IVREA - Chiusa fino a data da destinarsi la sede Comdata di Ivrea. E' quanto ha stabilito l'azienda, ieri pomeriggio, insieme ai sindacati, in virtù di quattro dipendenti risultati positivi al coronavirus. Il quarto caso è stato confermato questa mattina. Comdata, che si occupa di call-center e occupa ad Ivrea circa mille lavoratori, sta avviando il telelavoro per far fronte a diverse commesse. I sindacati hanno richiesto l'immediato accesso alla cassa integrazione straordinaria. «Siamo vicini a tutte le lavoratrici e i lavoratori e soprattutto ai colleghi risultati positivi, per i quali l'azienda ci conferma che sono stati fortunatamente dimessi dall'ospedale e sono a casa in quarantena», fanno sapere i rappresentanti sindacali dei lavoratori.
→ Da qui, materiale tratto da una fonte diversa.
-- ==== Sys2Proof/Config.lean ====
section
/-! DEFINITION. The open parameter of the hardware: the volume table (spec/00_scope.md R6, spec/44_volume_dac.md
R220 to R222).  The parameters the spec has DECIDED stand in Machine/Params.lean, where a repair may mend them. -/

namespace Sys2Proof.Config

/-- `VOL[0..15]` (R220): sixteen exact rational numbers that no source gives (R222, decision D13: OPEN).
Free: it has no body, so a claim about a sample holds for every table; an entry depends on the 4-bit level alone
(R222 (b): not on the channel, time or any state), so it needs no counter in State.  Assumption log entry 1. -/
opaque vol : BitVec 4 → Rat

end Sys2Proof.Config
end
Rifondazione Comunista Ivrea chiede di fermare le produzioni e i servizi non indispensabili. «E’ accaduto quanto era immaginabile accadesse con tre casi di positività nella più grande azienda dell’eporediese, dove i dipendenti sono per lo più impiegati nei servizi di call center e lavorano a stretto contatto fra loro, condividono postazioni, uno dei luoghi di lavoro più a rischio per la diffusione di un epidemia. Era questione di tempo perché l’azienda si è mossa con ritardo nell’attuare le misure di sicurezza per contenere il contagio - dice Cadigia Perini, segretaria del Circolo - i lavoratori denunciano che fino all’inizio della settimana scorsa lavoravano ancora praticamente gomito a gomito, i team leader e i supervisor giravano per le postazioni senza mascherine né guanti, non vi erano misure stringenti per l’uso degli spazi comuni».
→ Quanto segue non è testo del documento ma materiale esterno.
-- ==== Sys2Proof/Laws/Operations.lean ====
section
/-! SUPPORT. What each shared operation does: cited in proofs in place of its definition. -/

namespace Sys2Proof.Machine

/-! ### Addresses and clamps -/

theorem cellOf_some {a : Byte} (h : a.toNat < 16) : cellOf a = some ⟨a.toNat, h⟩ := dif_pos h

theorem cellOf_none {a : Byte} (h : ¬ a.toNat < 16) : cellOf a = none := dif_neg h

theorem clamp1_ne_zero {w : Nat} (hw : 0 < w) (v : BitVec w) : clamp1 v ≠ 0 := by
  unfold clamp1
  split
  · intro h
    have h1 := congrArg BitVec.toNat h
    simp only [BitVec.ofNat_eq_ofNat, BitVec.toNat_ofNat] at h1
    have := Nat.one_lt_two_pow_iff.mpr (Nat.pos_iff_ne_zero.mp hw)
    rw [Nat.mod_eq_of_lt this] at h1
    simp at h1
  · assumption

/-- `clamp1` is the spec's `max(1, v)` (R8). -/
theorem clamp1_toNat {w : Nat} (hw : 0 < w) (v : BitVec w) : (clamp1 v).toNat = max 1 v.toNat := by
  unfold clamp1
  have h1 := Nat.one_lt_two_pow_iff.mpr (Nat.pos_iff_ne_zero.mp hw)
  split
  · next h => subst h; simp [Nat.mod_eq_of_lt h1]
  · next h =>
    have : v.toNat ≠ 0 := fun e => h (BitVec.eq_of_toNat_eq (by simpa using e))
    omega

@[simp] theorem fires_iff {w : Nat} (k : BitVec w) : fires k = true ↔ k.toNat ≤ 1 := by simp [fires]

/-! ### The assembled fields as the spec's integer formulas -/

/-- R93 with the clamp of R22. -/
theorem clamp1_tone (coarse fine : Byte) :
    clamp1 (lowNibble coarse ++ fine : BitVec 12)
      = BitVec.ofNat 12 (max 1 (((coarse.toNat &&& 0xF) <<< 8) ||| fine.toNat)) := by
  have hb : (lowNibble coarse ++ fine : BitVec 12).toNat = ((coarse.toNat &&& 0xF) <<< 8) ||| fine.toNat := by
    rw [BitVec.toNat_append, lowNibble, BitVec.extractLsb'_toNat, Nat.shiftRight_zero,
      ← Nat.and_two_pow_sub_one_eq_mod]
  have h := (lowNibble coarse ++ fine : BitVec 12).isLt
  apply BitVec.eq_of_toNat_eq
  rw [clamp1_toNat (by decide)]
  rw [hb] at h ⊢
  rw [BitVec.toNat_ofNat, Nat.mod_eq_of_lt (by omega)]

/-- R94 with the clamp of R27. -/
theorem clamp1_noise (v : Byte) : clamp1 (v.extractLsb' 0 5) = BitVec.ofNat 5 (max 1 (v.toNat &&& 0x1F)) := by
  revert v; decide +kernel

/-- R95 with the clamp of R30. -/
theorem clamp1_env (coarse fine : Byte) :
    clamp1 (coarse ++ fine : BitVec 16) = BitVec.ofNat 16 (max 1 ((coarse.toNat <<< 8) ||| fine.toNat)) := by
  have h := (coarse ++ fine : BitVec 16).isLt
  apply BitVec.eq_of_toNat_eq
  rw [clamp1_toNat (by decide)]
  rw [BitVec.toNat_append] at h ⊢
  rw [BitVec.toNat_ofNat, Nat.mod_eq_of_lt (by omega)]

/-- R96. -/
theorem lowNibble_eq (v : Byte) : lowNibble v = BitVec.ofNat 4 (v.toNat &&& 0xF) := by
  revert v; decide +kernel

theorem attackBit_lowNibble (v : Byte) : attackBit (lowNibble v) = v.toNat.testBit 2 := by
  revert v; decide +kernel

/-! ### Writes -/

/-- R111, R113, R115. -/
theorem writeCell_fine (c : Channel) (v : Byte) (p : Psg) :
    writeCell (fineReg c) v p = (p.setReg (fineReg c) v).setTone c
      { p.tone c with period := clamp1 (lowNibble (p.reg (coarseReg c)) ++ v) } := by
  cases c <;>
    simp [writeCell, writeEffect, setTonePeriod, tonePeriodField, fineReg, coarseReg, Psg.setReg_reg]

/-- R112, R114, R116. -/
theorem writeCell_coarse (c : Channel) (v : Byte) (p : Psg) :
    writeCell (coarseReg c) v p = (p.setReg (coarseReg c) v).setTone c
      { p.tone c with period := clamp1 (lowNibble v ++ p.reg (fineReg c)) } := by
  cases c <;>
    simp [writeCell, writeEffect, setTonePeriod, tonePeriodField, fineReg, coarseReg, Psg.setReg_reg]

/-- R117. -/
theorem writeCell_six (v : Byte) (p : Psg) :
    writeCell 6 v p =
      { p.setReg 6 v with noise := { p.noise with period := clamp1 (v.extractLsb' 0 5) } } := by
  simp [writeCell, writeEffect, setNoisePeriod, noisePeriodField]

/-- R122. -/
theorem writeCell_eleven (v : Byte) (p : Psg) :
    writeCell 11 v p = { p.setReg 11 v with env := { p.env with period := clamp1 (p.reg 12 ++ v) } } := by
  simp [writeCell, writeEffect, setEnvPeriod, envPeriodField, Psg.setReg_reg]

/-- R123. -/
theorem writeCell_twelve (v : Byte) (p : Psg) :
    writeCell 12 v p = { p.setReg 12 v with env := { p.env with period := clamp1 (v ++ p.reg 11) } } := by
  simp [writeCell, writeEffect, setEnvPeriod, envPeriodField, Psg.setReg_reg]

/-- R124. -/
theorem writeCell_thirteen (v : Byte) (p : Psg) :
    writeCell 13 v p = { p.setReg 13 v with env := p.env.restart (lowNibble v) } := by
  simp [writeCell, writeEffect, setEnvShape, shapeField]

/-- R118 to R121, R125, R126: a store and no side effect. -/
theorem writeCell_plain (a : Fin 16) (h : a ∈ [7, 8, 9, 10, 14, 15]) (v : Byte) (p : Psg) :
    writeCell a v p = p.setReg a v := by
  simp only [List.mem_cons, List.not_mem_nil, or_false] at h
  obtain rfl | rfl | rfl | rfl | rfl | rfl := h <;> rfl

/-- A write never touches the clock, a counter, an output latch or the LFSR (R110). -/
theorem writeCell_mclk (a : Fin 16) (v : Byte) (p : Psg) : (writeCell a v p).mclk = p.mclk := by
  unfold writeCell writeEffect
  split <;> simp [setTonePeriod, setNoisePeriod, setEnvPeriod, setEnvShape]

theorem writeCell_noise_lfsr (a : Fin 16) (v : Byte) (p : Psg) :
    (writeCell a v p).noise.lfsr = p.noise.lfsr ∧ (writeCell a v p).noise.counter = p.noise.counter ∧
      (writeCell a v p).noise.out = p.noise.out := by
  unfold writeCell writeEffect
  split <;> simp [setTonePeriod, setNoisePeriod, setEnvPeriod, setEnvShape]

/-- The side effect of a write stores no cell: the register file is the store's. -/
theorem writeCell_regs (a : Fin 16) (v : Byte) (p : Psg) : (writeCell a v p).regs = (p.setReg a v).regs := by
  unfold writeCell writeEffect
  split <;> simp [setTonePeriod, setNoisePeriod, setEnvPeriod, setEnvShape]

/-! ### Generators -/

theorem Tone.update_fires {t : Tone} (h : t.counter.toNat ≤ 1) :
    t.update = { t with out := !t.out, counter := t.period } := if_pos (by simpa using h)

theorem Tone.update_counts {t : Tone} (h : ¬ t.counter.toNat ≤ 1) :
    t.update = { t with counter := t.counter - 1 } := if_neg (by simpa using h)

@[simp] theorem Tone.update_period (t : Tone) : t.update.period = t.period := by
  unfold Tone.update; split <;> rfl

theorem Noise.update_fires {n : Noise} (h : n.counter.toNat ≤ 1) :
    n.update = { n with lfsr := lfsrStep n.lfsr, out := (lfsrStep n.lfsr).getLsbD 0, counter := n.period } :=
  if_pos (by simpa using h)

theorem Noise.update_counts {n : Noise} (h : ¬ n.counter.toNat ≤ 1) :
    n.update = { n with counter := n.counter - 1 } := if_neg (by simpa using h)

@[simp] theorem Noise.update_period (n : Noise) : n.update.period = n.period := by
  unfold Noise.update; split <;> rfl

theorem Env.update_fires {flip : Bool} {e : Env} (h : e.counter.toNat ≤ 1) :
    e.update flip = { e.step flip with counter := e.period } := if_pos (by simpa using h)

theorem Env.update_counts {flip : Bool} {e : Env} (h : ¬ e.counter.toNat ≤ 1) :
    e.update flip = { e with counter := e.counter - 1 } := if_neg (by simpa using h)

/-- An envelope step moves the level and the two flags; period, counter and shape stay (R183). -/
@[simp] theorem Env.step_period (flip : Bool) (e : Env) : (e.step flip).period = e.period := by
  unfold Env.step Env.boundaryEvent; repeat' split
  all_goals rfl

@[simp] theorem Env.step_counter (flip : Bool) (e : Env) : (e.step flip).counter = e.counter := by
  unfold Env.step Env.boundaryEvent; repeat' split
  all_goals rfl

@[simp] theorem Env.step_shape (flip : Bool) (e : Env) : (e.step flip).shape = e.shape := by
  unfold Env.step Env.boundaryEvent; repeat' split
  all_goals rfl

theorem Env.step_holding {flip : Bool} {e : Env} (h : e.holding = true) : e.step flip = e := if_pos h

@[simp] theorem Env.update_period (flip : Bool) (e : Env) : (e.update flip).period = e.period := by
  unfold Env.update; split <;> simp

@[simp] theorem Env.update_shape (flip : Bool) (e : Env) : (e.update flip).shape = e.shape := by
  unfold Env.update; split <;> simp

end Sys2Proof.Machine
end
«Con un pensiero di vicinanza ai lavoratori di Comdata Ivrea colpiti dal coronavirus e a tutte e tutti i loro colleghi, invitiamo le lavoratrici e i lavoratori davanti a non adeguati livelli di protezione di rivolgersi senza indugio ai loro Rls che possono fermare le attività lavorative in caso di pericolo per la salute - aggiunge Perini - come Rifondazione Comunista abbiamo chiesto fin da subito il fermo di tutte le produzioni e i servizi non essenziali come unica soluzione per contenere il contagio e garantire la tutela di lavoratrici e lavoratori e destinare tutti i dispositivi di protezione individuale agli operatori sanitari e ai lavoratori dei servizi essenziali. La priorità del paese oggi deve essere la salute di tutte e tutti, lavoratrici e lavoratori compresi».